==== Dataset extract

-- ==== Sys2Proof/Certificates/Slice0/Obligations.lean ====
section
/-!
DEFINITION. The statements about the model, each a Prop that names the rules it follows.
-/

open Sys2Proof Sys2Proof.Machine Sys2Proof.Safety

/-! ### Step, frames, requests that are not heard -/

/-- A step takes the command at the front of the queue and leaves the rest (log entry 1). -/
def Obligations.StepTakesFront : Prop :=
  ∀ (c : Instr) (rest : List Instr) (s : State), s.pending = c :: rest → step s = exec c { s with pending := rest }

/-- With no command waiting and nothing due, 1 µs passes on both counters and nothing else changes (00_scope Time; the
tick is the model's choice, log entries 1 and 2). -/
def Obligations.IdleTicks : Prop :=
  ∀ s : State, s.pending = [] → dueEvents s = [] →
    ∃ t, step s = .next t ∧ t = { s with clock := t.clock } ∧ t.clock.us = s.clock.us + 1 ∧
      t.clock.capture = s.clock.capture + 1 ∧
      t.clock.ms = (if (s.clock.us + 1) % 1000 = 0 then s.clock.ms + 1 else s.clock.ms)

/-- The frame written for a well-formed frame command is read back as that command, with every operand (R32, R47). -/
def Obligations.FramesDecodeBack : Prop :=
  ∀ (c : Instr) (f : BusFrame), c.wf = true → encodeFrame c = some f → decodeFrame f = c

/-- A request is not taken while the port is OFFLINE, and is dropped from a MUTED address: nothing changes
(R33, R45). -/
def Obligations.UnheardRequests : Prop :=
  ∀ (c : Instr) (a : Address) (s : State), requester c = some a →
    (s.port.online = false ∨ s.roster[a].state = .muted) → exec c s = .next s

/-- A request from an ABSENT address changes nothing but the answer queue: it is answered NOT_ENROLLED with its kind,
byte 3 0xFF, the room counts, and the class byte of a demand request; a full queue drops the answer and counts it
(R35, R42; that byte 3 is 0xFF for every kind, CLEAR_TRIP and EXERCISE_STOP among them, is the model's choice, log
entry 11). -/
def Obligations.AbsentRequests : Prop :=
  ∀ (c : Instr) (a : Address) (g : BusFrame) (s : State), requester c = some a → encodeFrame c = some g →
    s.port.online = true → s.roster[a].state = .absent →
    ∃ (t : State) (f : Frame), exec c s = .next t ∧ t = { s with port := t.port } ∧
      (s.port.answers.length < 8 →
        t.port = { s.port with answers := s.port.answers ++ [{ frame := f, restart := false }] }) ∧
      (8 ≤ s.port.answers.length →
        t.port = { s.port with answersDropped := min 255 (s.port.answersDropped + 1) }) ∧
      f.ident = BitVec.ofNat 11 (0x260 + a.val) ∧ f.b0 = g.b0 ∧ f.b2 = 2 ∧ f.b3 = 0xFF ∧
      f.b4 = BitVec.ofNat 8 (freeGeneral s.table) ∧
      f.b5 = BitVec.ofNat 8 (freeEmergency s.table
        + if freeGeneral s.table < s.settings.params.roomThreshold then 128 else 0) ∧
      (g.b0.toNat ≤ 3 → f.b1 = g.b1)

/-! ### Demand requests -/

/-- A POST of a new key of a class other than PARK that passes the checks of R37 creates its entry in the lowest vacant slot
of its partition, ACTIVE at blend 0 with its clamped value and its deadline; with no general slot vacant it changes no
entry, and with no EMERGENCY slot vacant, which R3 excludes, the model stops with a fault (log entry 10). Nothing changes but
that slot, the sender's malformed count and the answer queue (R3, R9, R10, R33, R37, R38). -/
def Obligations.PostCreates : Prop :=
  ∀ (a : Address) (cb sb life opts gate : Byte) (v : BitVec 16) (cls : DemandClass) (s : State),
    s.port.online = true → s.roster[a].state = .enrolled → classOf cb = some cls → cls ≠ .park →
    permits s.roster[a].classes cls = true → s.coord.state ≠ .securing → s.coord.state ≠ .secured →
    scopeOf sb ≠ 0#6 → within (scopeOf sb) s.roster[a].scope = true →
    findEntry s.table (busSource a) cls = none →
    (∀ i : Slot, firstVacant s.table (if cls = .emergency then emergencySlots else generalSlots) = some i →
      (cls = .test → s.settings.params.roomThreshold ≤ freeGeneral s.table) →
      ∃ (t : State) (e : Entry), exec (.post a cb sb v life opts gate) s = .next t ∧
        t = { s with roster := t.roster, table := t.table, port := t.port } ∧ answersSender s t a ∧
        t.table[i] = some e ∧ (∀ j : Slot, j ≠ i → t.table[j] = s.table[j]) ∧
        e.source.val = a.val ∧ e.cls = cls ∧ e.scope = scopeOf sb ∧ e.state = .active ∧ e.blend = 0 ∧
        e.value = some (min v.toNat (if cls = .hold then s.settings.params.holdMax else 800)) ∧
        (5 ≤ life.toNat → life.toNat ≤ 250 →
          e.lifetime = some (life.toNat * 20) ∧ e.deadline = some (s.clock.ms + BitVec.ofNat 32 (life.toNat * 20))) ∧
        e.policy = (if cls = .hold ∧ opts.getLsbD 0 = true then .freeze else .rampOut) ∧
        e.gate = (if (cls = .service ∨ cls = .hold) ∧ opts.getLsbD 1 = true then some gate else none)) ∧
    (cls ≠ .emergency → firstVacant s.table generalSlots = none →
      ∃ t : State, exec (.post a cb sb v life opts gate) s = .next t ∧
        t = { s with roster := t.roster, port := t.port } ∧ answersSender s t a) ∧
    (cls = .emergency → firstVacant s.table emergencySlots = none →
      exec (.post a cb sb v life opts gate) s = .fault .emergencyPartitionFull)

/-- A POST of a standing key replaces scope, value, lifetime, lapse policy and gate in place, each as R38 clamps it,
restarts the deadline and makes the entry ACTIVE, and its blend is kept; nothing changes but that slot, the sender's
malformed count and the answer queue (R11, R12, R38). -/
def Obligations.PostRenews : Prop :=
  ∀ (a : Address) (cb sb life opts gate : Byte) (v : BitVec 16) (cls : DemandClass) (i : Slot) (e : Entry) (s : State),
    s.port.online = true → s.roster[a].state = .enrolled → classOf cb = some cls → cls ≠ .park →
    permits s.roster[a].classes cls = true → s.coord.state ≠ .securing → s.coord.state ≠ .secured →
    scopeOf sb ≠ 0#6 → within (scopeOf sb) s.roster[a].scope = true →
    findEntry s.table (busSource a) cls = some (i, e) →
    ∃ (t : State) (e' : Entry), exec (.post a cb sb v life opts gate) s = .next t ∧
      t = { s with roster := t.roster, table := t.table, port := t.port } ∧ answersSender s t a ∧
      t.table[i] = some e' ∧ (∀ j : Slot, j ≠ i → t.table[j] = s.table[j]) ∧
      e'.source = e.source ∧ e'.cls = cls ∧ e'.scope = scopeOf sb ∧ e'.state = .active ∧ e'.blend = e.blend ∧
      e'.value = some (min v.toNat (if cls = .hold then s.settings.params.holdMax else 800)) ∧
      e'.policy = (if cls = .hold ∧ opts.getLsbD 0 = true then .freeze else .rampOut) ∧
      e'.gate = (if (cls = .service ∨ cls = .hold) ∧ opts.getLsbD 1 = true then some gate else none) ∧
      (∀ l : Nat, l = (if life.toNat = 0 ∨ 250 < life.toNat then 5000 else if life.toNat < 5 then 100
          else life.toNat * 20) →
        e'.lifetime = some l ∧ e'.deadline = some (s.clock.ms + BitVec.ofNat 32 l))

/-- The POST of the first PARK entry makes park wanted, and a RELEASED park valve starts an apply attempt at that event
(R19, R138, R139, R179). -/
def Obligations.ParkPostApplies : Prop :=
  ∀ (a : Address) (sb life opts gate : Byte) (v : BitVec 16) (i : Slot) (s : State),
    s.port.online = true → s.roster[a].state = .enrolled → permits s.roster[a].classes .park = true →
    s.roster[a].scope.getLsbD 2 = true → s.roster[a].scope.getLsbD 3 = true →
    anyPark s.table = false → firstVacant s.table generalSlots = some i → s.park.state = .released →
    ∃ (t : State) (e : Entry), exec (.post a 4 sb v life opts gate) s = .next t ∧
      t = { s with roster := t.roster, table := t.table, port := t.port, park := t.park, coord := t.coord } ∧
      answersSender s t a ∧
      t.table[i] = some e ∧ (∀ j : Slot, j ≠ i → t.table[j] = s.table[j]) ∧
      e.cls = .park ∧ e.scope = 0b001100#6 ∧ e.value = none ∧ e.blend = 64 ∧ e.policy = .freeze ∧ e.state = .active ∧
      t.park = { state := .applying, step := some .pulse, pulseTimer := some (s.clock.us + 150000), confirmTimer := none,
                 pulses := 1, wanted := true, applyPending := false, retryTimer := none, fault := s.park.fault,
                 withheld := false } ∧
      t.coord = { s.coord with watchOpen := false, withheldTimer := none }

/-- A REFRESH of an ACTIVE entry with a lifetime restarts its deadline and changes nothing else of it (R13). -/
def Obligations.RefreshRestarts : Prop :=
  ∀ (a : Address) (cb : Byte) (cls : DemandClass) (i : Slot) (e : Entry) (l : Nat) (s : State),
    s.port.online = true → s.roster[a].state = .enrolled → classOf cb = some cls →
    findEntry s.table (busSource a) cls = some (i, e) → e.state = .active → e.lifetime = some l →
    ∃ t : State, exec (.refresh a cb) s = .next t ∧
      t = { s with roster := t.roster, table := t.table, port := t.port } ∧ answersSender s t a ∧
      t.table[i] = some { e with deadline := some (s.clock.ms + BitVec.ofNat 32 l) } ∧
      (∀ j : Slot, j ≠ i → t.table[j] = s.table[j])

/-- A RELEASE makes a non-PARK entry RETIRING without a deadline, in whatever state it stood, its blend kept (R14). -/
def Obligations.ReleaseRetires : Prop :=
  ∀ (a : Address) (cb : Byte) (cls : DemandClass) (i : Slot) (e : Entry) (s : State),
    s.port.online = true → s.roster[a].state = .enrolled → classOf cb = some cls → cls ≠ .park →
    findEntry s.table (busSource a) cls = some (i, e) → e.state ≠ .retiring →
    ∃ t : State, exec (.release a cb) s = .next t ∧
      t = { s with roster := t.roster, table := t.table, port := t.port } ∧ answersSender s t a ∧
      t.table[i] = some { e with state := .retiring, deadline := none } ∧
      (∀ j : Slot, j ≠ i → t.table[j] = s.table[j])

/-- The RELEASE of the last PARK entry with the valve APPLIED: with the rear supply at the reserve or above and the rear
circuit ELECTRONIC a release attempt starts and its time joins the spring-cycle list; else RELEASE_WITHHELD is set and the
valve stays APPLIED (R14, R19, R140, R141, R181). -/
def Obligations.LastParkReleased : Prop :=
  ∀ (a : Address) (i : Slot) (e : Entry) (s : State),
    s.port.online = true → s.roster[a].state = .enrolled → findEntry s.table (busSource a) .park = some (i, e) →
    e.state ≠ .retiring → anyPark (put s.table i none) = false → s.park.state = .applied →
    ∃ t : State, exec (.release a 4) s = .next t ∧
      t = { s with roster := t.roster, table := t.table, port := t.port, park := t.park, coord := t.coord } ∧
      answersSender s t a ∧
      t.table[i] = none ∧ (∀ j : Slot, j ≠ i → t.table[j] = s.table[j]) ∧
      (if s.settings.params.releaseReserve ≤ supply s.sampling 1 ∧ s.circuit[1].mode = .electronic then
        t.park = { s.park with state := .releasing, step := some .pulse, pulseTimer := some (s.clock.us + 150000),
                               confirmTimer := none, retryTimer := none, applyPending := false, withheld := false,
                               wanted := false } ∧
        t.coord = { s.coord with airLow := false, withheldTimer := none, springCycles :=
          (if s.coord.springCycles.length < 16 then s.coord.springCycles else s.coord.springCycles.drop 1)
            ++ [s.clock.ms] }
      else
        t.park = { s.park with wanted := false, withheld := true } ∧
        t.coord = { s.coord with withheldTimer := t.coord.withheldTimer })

========

## [Activity]
The lines holding the string "policy" in the listing above are what you should copy out.

## [Solution to this task]
        e.policy = (if cls = .hold ∧ opts.getLsbD 0 = true then .freeze else .rampOut) ∧
/-- A POST of a standing key replaces scope, value, lifetime, lapse policy and gate in place, each as R38 clamps it,
      e'.policy = (if cls = .hold ∧ opts.getLsbD 0 = true then .freeze else .rampOut) ∧
      e.cls = .park ∧ e.scope = 0b001100#6 ∧ e.value = none ∧ e.blend = 64 ∧ e.policy = .freeze ∧ e.state = .active ∧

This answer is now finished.